- WHAT THE TASK ASKS: Word for word, repeat every entry that appears below.

(DATASET ENTRIES Opens)

/-- R41 to R46, R49: `head n`. A group with empty path stacks stands, and joins the groups that stand there at its PC with an
equal count; what then contains every live furrow passes, as a group does at once under a patience of 0. A path above other
entries merges with its like among the parked ones or parks, and its furrow resumes with its topmost deferred entry, or passes with its
topmost parked one when no other is left, and is saved there when a pre-emption waits (R365); a seventeenth entry traps. That a group whose
furrows have unequal headland counts stays one group, and is joined through any of them, is the model's reading (DEDUCED, log entry 42). -/
def Obligations.HeadlandsCompleteOrHold : Prop :=
  ∀ (s : State) (w : Issuer) (h : Herd) (hd : Header) (x : FB) (n : Nat),
    Issues s w h → HeadOk hd x → n = x.hid.toNat →
    ((∀ j ∈ h.group w.f, (h.fur j).stack = []) → h.group w.f = h.liveFurs → saveNext s h = false →
      ∃ t h', exec (.head hd x) s = .next t ∧ OnlyHerd s t w h h' ∧ FurrowsOnly h h' ∧
        ∀ j, h'.fur j = if j ∈ h.group w.f then passedFur n { h.fur j with grp := (h.group w.f).headD 0 } else h.fur j)
    ∧ ((∀ j ∈ h.group w.f, (h.fur j).stack = []) → Named h → Uniform h → patience s h ≠ 0 →
      (joined h w.f n ≠ h.liveFurs → ∃ t h', exec (.head hd x) s = .next t ∧ OnlyHerd s t w h h' ∧ FurrowsOnly h h' ∧
        ∀ j, h'.fur j = if j ∈ joined h w.f n then { h.fur j with st := .standing n, grp := (joined h w.f n).headD 0 } else h.fur j)
      ∧ (joined h w.f n = h.liveFurs → saveNext s h = false →
        ∃ t h', exec (.head hd x) s = .next t ∧ OnlyHerd s t w h h' ∧ FurrowsOnly h h' ∧
          ∀ j, h'.fur j = if j ∈ h.liveFurs then passedFur n { h.fur j with grp := h.liveFurs.headD 0 } else h.fur j))
    ∧ ((∀ j ∈ h.group w.f, (h.fur j).stack = []) → Named h → patience s h = 0 → saveNext s h = false →
      (∀ j ∈ h.liveFurs, ∀ m, (h.fur j).st ≠ .standing m) →
      ∃ t h', exec (.head hd x) s = .next t ∧ OnlyHerd s t w h h' ∧ FurrowsOnly h h' ∧
        ∀ j, h'.fur j = if j ∈ h.group w.f then passedFur n (h.fur j) else h.fur j)
    ∧ (∀ (st : List PathEntry), h.group w.f = [w.f] → (h.fur w.f).stack ≠ [] → ParkedStack n (h.fur w.f) st → Named h →
      patience s h ≠ 0 →
      ∃ t h', exec (.head hd x) s = .next t ∧ OnlyHerd s t w h h' ∧ Resumed st (h.fur w.f) (h'.fur w.f) ∧
        (∀ j, j ≠ w.f → h'.fur j = h.fur j) ∧ h' = { h with furrows := h'.furrows, holds := resumeHolds s h w.f st })
    ∧ (∀ j ∈ h.group w.f, 16 ≤ (h.fur j).stack.length → (∀ k ∈ (h.fur j).stack, ¬ Merges n (h.fur j) k) →
      TrapFree h (furMask (h.group w.f)) → exec (.head hd x) s = .next (trapped s h (trapAtWord w h 5 0)))

/-- R37, R201: `exit` while a furrow of the group keeps lanes: the active lanes leave, the others go on at PC + 8, and a
furrow without lanes and with an empty stack is not live. -/
def Sys2Proof.ExitRemovesActiveLanes : Prop :=
  ∀ (s : State) (w : Issuer) (h : Herd) (hd : Header) (x : FS),
    Issues s w h → PlainHeader h hd false → x = { d := 0, a := 0, sel := 0, x := 0 } → activeLanes h w.f hd ≠ [] →
    patience s h ≠ 0 → Named h → (∀ j ∈ h.group w.f, (h.fur j).stack = []) →
    (h.fur w.f).path &&& ~~~(leaving (activeLanes h w.f hd) w.f) ≠ 0#8 →
    ∃ t h', exec (.exit hd x) s = .next t ∧ OnlyHerd s t w h h' ∧ FurrowsOnly h h' ∧
      ∀ j, h'.fur j = if j ∈ h.group w.f then
          (if (h.fur j).path &&& ~~~(leaving (activeLanes h w.f hd) j) = 0#8 then
            { h.fur j with path := 0#8, st := .notLive }
          else { h.fur j with path := (h.fur j).path &&& ~~~(leaving (activeLanes h w.f hd) j)
                              pc := (h.fur j).pc + 8#64 })
        else h.fur j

(DATASET ENTRIES Closes)

- RESPONSE TO THIS TASK:
/-- R41 to R46, R49: `head n`. A group with empty path stacks stands, and joins the groups that stand there at its PC with an
equal count; what then contains every live furrow passes, as a group does at once under a patience of 0. A path above other
entries merges with its like among the parked ones or parks, and its furrow resumes with its topmost deferred entry, or passes with its
topmost parked one when no other is left, and is saved there when a pre-emption waits (R365); a seventeenth entry traps. That a group whose
furrows have unequal headland counts stays one group, and is joined through any of them, is the model's reading (DEDUCED, log entry 42). -/
def Obligations.HeadlandsCompleteOrHold : Prop :=
  ∀ (s : State) (w : Issuer) (h : Herd) (hd : Header) (x : FB) (n : Nat),
    Issues s w h → HeadOk hd x → n = x.hid.toNat →
    ((∀ j ∈ h.group w.f, (h.fur j).stack = []) → h.group w.f = h.liveFurs → saveNext s h = false →
      ∃ t h', exec (.head hd x) s = .next t ∧ OnlyHerd s t w h h' ∧ FurrowsOnly h h' ∧
        ∀ j, h'.fur j = if j ∈ h.group w.f then passedFur n { h.fur j with grp := (h.group w.f).headD 0 } else h.fur j)
    ∧ ((∀ j ∈ h.group w.f, (h.fur j).stack = []) → Named h → Uniform h → patience s h ≠ 0 →
      (joined h w.f n ≠ h.liveFurs → ∃ t h', exec (.head hd x) s = .next t ∧ OnlyHerd s t w h h' ∧ FurrowsOnly h h' ∧
        ∀ j, h'.fur j = if j ∈ joined h w.f n then { h.fur j with st := .standing n, grp := (joined h w.f n).headD 0 } else h.fur j)
      ∧ (joined h w.f n = h.liveFurs → saveNext s h = false →
        ∃ t h', exec (.head hd x) s = .next t ∧ OnlyHerd s t w h h' ∧ FurrowsOnly h h' ∧
          ∀ j, h'.fur j = if j ∈ h.liveFurs then passedFur n { h.fur j with grp := h.liveFurs.headD 0 } else h.fur j))
    ∧ ((∀ j ∈ h.group w.f, (h.fur j).stack = []) → Named h → patience s h = 0 → saveNext s h = false →
      (∀ j ∈ h.liveFurs, ∀ m, (h.fur j).st ≠ .standing m) →
      ∃ t h', exec (.head hd x) s = .next t ∧ OnlyHerd s t w h h' ∧ FurrowsOnly h h' ∧
        ∀ j, h'.fur j = if j ∈ h.group w.f then passedFur n (h.fur j) else h.fur j)
    ∧ (∀ (st : List PathEntry), h.group w.f = [w.f] → (h.fur w.f).stack ≠ [] → ParkedStack n (h.fur w.f) st → Named h →
      patience s h ≠ 0 →
      ∃ t h', exec (.head hd x) s = .next t ∧ OnlyHerd s t w h h' ∧ Resumed st (h.fur w.f) (h'.fur w.f) ∧
        (∀ j, j ≠ w.f → h'.fur j = h.fur j) ∧ h' = { h with furrows := h'.furrows, holds := resumeHolds s h w.f st })
    ∧ (∀ j ∈ h.group w.f, 16 ≤ (h.fur j).stack.length → (∀ k ∈ (h.fur j).stack, ¬ Merges n (h.fur j) k) →
      TrapFree h (furMask (h.group w.f)) → exec (.head hd x) s = .next (trapped s h (trapAtWord w h 5 0)))

/-- R37, R201: `exit` while a furrow of the group keeps lanes: the active lanes leave, the others go on at PC + 8, and a
furrow without lanes and with an empty stack is not live. -/
def Sys2Proof.ExitRemovesActiveLanes : Prop :=
  ∀ (s : State) (w : Issuer) (h : Herd) (hd : Header) (x : FS),
    Issues s w h → PlainHeader h hd false → x = { d := 0, a := 0, sel := 0, x := 0 } → activeLanes h w.f hd ≠ [] →
    patience s h ≠ 0 → Named h → (∀ j ∈ h.group w.f, (h.fur j).stack = []) →
    (h.fur w.f).path &&& ~~~(leaving (activeLanes h w.f hd) w.f) ≠ 0#8 →
    ∃ t h', exec (.exit hd x) s = .next t ∧ OnlyHerd s t w h h' ∧ FurrowsOnly h h' ∧
      ∀ j, h'.fur j = if j ∈ h.group w.f then
          (if (h.fur j).path &&& ~~~(leaving (activeLanes h w.f hd) j) = 0#8 then
            { h.fur j with path := 0#8, st := .notLive }
          else { h.fur j with path := (h.fur j).path &&& ~~~(leaving (activeLanes h w.f hd) j)
                              pc := (h.fur j).pc + 8#64 })
        else h.fur j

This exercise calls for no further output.